---- EXTRACTED RECORDS

-- ==== Sys2Proof/Machine/Mill.lean ====
section
/-! DEFINITION. The arithmetic a mill carries out on a chunk: the fold of a frame, the release check and result, the
forwarded partial, compression with error feedback, tally (spec/03_reduction_arithmetic.md R70 to R96,
05_result_checking.md R140 to R143, 06_compression.md R171 to R177, 08_job_plans.md R246). -/
namespace Sys2Proof.Machine

open Sys2Proof

/-! ## Contexts -/

/-- Window pieces of a bucket's input format (R75). -/
def PlanBucket.pieces (b : PlanBucket) : Nat := b.fmt.pieces

/-- Fraction bits of a bucket's window (R75). -/
def PlanBucket.frac (b : PlanBucket) : Nat := fracBits b.fmt.pieces

/-- A slot not yet folded. -/
def Slot.fresh (who : SlotId) (live : Bool) : Slot :=
  { who := who, live := live, exp := noExp, expHeld := false, mask := 0, complete := false, msgId := none, ext := none, parts := [] }

/-- A slot with its folded frames forgotten; the recorded exponent stays (R97, R119). -/
def Slot.cleared (x : Slot) : Slot := { x with mask := 0, complete := false, msgId := none, ext := none, parts := [] }

/-- EXPECT: slots still counted (R106). -/
def expectOf (xs : List Slot) : Nat := (xs.filter (·.live)).length

/-- A context that opens (R119, IDLE row): its slots from the group table, those fenced already not counted. FENCE_EPOCH, which
no supersession has written, is the number of the epoch whose fences the group table reflects (R150; DEDUCED, log entry 60). -/
def Ctx.open (l : Layout) (b : PlanBucket) (mill dev : Nat) (step : BitVec 32) (chunk : BitVec 22) (anchor : Int)
    (slots : List Slot) (wait : BitVec 20) (ns : Nat) (epoch : BitVec 32) : Ctx :=
  { state := .openS, step := step, job := l.plan.job, layoutGen := l.plan.gen, chunk := chunk, mill := mill,
    bucket := b.id, devBucket := dev, generation := 0, anchor := anchor, maxExp := noExp, fmt := b.fmt,
    elems := b.elems, frameCnt := none, pieces := b.pieces, expect := expectOf slots, done := 0, gclass := 0,
    granules := [], arrival := 0, lines := 0, waitStart := wait, waitNs := ns, flushed := false,
    reduced := slots.any (fun x => !x.live), held := false, fenceEpoch := epoch.setWidth 8, runCheck := 0, rescales := 0,
    contributions := 0, slots := slots, acc := [], sps := [], fastIn := false, checkFails := 0, checkFailSent := false,
    stragglerSent := false, requestSent := false, commitWait := false, tallyIn := 0, tallyClamped := 0,
    awaiting := [], result := none, parentMsg := none, resultParts := [], withdrawing := false }

/-- The chunk state of a generation cleared (R97, R99, R119): accumulator, special states, folded-frame records. -/
def Ctx.cleared (c : Ctx) : Ctx :=
  { c with acc := [], sps := [], done := 0, runCheck := 0, contributions := 0, flushed := false, maxExp := noExp,
           fastIn := false, slots := c.slots.map Slot.cleared, tallyIn := 0, tallyClamped := 0, requestSent := false,
           commitWait := false, awaiting := [], result := none, parentMsg := none, resultParts := [] }

/-- Change one slot. -/
def Ctx.mapSlot (c : Ctx) (who : SlotId) (g : Slot → Slot) : Ctx :=
  { c with slots := c.slots.map fun x => if x.who = who then g x else x }

/-- A slot of a context. -/
def Ctx.slot (c : Ctx) (who : SlotId) : Slot := (c.slots.find? fun x => x.who == who).getD (Slot.fresh who false)

/-- Record an exponent for a slot: the larger of what was recorded and what is seen (R97). -/
def Ctx.recordExp (c : Ctx) (who : SlotId) (e : Int) : Ctx :=
  c.mapSlot who fun x => { x with exp := max x.exp e, expHeld := true }

/-! ## One frame's elements -/

/-- The elements of one frame as window integers with special states: their offset in the chunk, the largest exponent
seen, input flushes, whether one breaks the anchor (R96). -/
structure Tile where
  off : Nat
  vals : List Int
  sps : List Special
  maxExp : Int
  flushes : Nat
  breach : Bool
  deriving DecidableEq, Repr

/-- The elements of a CONTRIB frame (R70, R72, R75, R77, R96). -/
def contribTile (b : PlanBucket) (x : RedExt) (payload : List Byte) : Tile :=
  let a := x.anchor.toInt
  let off := x.elemOffset.toNat
  let n := min (b.fmt.capacity payload.length) (b.elems - off)
  let es := (decodePayload b.fmt payload n).map (flushIn b.ftzIn)
  let seen := maxExpOf (es.map (·.1))
  { off := off, vals := es.map fun e => elemWindow a b.frac e.1, sps := es.map fun e => elemSpecial e.1,
    maxExp := seen, flushes := (es.filter (·.2)).length,
    breach := decide (a ≤ x.maxExp.toInt) || decide (a ≤ seen) }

--------

PROBLEM - Give back the opening line of the records above and every line after it, up to and including the one with "namespace Sys2Proof.Machine", unchanged.

ANSWER BOX -
-- ==== Sys2Proof/Machine/Mill.lean ====
section
/-! DEFINITION. The arithmetic a mill carries out on a chunk: the fold of a frame, the release check and result, the
forwarded partial, compression with error feedback, tally (spec/03_reduction_arithmetic.md R70 to R96,
05_result_checking.md R140 to R143, 06_compression.md R171 to R177, 08_job_plans.md R246). -/
namespace Sys2Proof.Machine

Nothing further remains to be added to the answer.